(Collected data)

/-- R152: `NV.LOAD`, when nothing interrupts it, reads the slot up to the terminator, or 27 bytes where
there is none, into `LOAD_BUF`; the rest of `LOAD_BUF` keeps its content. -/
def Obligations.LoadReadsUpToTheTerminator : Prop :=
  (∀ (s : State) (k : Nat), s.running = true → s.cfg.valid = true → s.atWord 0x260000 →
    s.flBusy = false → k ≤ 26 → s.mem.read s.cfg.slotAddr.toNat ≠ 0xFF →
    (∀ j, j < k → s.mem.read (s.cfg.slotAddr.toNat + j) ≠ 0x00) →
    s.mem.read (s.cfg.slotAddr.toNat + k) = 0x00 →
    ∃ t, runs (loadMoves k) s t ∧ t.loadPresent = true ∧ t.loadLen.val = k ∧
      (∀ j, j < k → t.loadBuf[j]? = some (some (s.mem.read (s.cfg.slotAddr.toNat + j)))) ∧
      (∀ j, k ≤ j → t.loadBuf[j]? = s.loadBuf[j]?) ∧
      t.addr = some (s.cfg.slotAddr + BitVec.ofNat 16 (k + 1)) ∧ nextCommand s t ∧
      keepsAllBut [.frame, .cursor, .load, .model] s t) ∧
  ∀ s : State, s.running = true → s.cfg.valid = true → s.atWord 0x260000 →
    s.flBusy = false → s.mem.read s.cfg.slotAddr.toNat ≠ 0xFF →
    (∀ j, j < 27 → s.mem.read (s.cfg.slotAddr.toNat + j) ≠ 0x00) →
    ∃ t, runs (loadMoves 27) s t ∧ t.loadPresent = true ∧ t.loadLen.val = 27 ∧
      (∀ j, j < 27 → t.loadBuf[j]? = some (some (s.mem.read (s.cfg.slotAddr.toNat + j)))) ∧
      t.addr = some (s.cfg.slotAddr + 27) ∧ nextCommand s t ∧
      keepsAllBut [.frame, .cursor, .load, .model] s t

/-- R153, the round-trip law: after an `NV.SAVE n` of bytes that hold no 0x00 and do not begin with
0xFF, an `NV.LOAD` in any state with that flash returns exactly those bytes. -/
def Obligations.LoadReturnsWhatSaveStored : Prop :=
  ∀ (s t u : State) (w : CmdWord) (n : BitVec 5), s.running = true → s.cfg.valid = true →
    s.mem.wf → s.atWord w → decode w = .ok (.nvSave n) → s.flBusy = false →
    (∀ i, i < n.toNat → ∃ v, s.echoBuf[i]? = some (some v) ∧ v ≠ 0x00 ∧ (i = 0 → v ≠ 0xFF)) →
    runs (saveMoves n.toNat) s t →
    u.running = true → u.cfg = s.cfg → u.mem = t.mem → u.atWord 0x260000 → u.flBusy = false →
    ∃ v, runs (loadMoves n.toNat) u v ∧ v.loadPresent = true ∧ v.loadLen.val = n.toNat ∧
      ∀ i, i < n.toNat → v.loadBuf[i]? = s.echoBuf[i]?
...
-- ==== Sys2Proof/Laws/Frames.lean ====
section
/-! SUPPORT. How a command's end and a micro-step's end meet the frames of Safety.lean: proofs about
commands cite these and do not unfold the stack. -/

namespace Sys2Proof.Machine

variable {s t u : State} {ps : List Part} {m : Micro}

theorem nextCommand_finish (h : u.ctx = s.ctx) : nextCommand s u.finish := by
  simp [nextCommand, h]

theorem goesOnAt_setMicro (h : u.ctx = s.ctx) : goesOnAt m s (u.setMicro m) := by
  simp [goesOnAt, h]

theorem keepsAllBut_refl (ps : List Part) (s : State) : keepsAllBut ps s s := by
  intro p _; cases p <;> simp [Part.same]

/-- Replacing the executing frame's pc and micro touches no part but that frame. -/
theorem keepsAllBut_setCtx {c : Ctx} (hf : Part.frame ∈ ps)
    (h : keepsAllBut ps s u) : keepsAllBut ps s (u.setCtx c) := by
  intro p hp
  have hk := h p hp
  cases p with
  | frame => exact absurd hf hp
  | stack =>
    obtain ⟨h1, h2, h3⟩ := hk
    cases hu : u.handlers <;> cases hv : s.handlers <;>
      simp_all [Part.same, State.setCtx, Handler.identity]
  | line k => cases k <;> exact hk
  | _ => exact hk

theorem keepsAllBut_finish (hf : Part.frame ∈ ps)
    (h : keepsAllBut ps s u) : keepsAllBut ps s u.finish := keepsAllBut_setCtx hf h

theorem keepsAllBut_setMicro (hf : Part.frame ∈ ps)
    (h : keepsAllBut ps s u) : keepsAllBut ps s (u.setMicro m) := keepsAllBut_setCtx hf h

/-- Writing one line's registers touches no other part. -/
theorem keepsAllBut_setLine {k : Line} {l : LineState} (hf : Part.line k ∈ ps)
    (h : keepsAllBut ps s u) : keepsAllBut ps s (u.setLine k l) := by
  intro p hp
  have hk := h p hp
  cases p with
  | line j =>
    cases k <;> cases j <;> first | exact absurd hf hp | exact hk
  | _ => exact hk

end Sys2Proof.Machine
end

▶ **Work instructions**
The required answer is the exact run of lines above starting at the line with "s.flBusy = false → k" and ending at the line with "(w : CmdWord)", with both ends present.

▶ **Exercise solution**
    s.flBusy = false → k ≤ 26 → s.mem.read s.cfg.slotAddr.toNat ≠ 0xFF →
    (∀ j, j < k → s.mem.read (s.cfg.slotAddr.toNat + j) ≠ 0x00) →
    s.mem.read (s.cfg.slotAddr.toNat + k) = 0x00 →
    ∃ t, runs (loadMoves k) s t ∧ t.loadPresent = true ∧ t.loadLen.val = k ∧
      (∀ j, j < k → t.loadBuf[j]? = some (some (s.mem.read (s.cfg.slotAddr.toNat + j)))) ∧
      (∀ j, k ≤ j → t.loadBuf[j]? = s.loadBuf[j]?) ∧
      t.addr = some (s.cfg.slotAddr + BitVec.ofNat 16 (k + 1)) ∧ nextCommand s t ∧
      keepsAllBut [.frame, .cursor, .load, .model] s t) ∧
  ∀ s : State, s.running = true → s.cfg.valid = true → s.atWord 0x260000 →
    s.flBusy = false → s.mem.read s.cfg.slotAddr.toNat ≠ 0xFF →
    (∀ j, j < 27 → s.mem.read (s.cfg.slotAddr.toNat + j) ≠ 0x00) →
    ∃ t, runs (loadMoves 27) s t ∧ t.loadPresent = true ∧ t.loadLen.val = 27 ∧
      (∀ j, j < 27 → t.loadBuf[j]? = some (some (s.mem.read (s.cfg.slotAddr.toNat + j)))) ∧
      t.addr = some (s.cfg.slotAddr + 27) ∧ nextCommand s t ∧
      keepsAllBut [.frame, .cursor, .load, .model] s t

/-- R153, the round-trip law: after an `NV.SAVE n` of bytes that hold no 0x00 and do not begin with
0xFF, an `NV.LOAD` in any state with that flash returns exactly those bytes. -/
def Obligations.LoadReturnsWhatSaveStored : Prop :=
  ∀ (s t u : State) (w : CmdWord) (n : BitVec 5), s.running = true → s.cfg.valid = true →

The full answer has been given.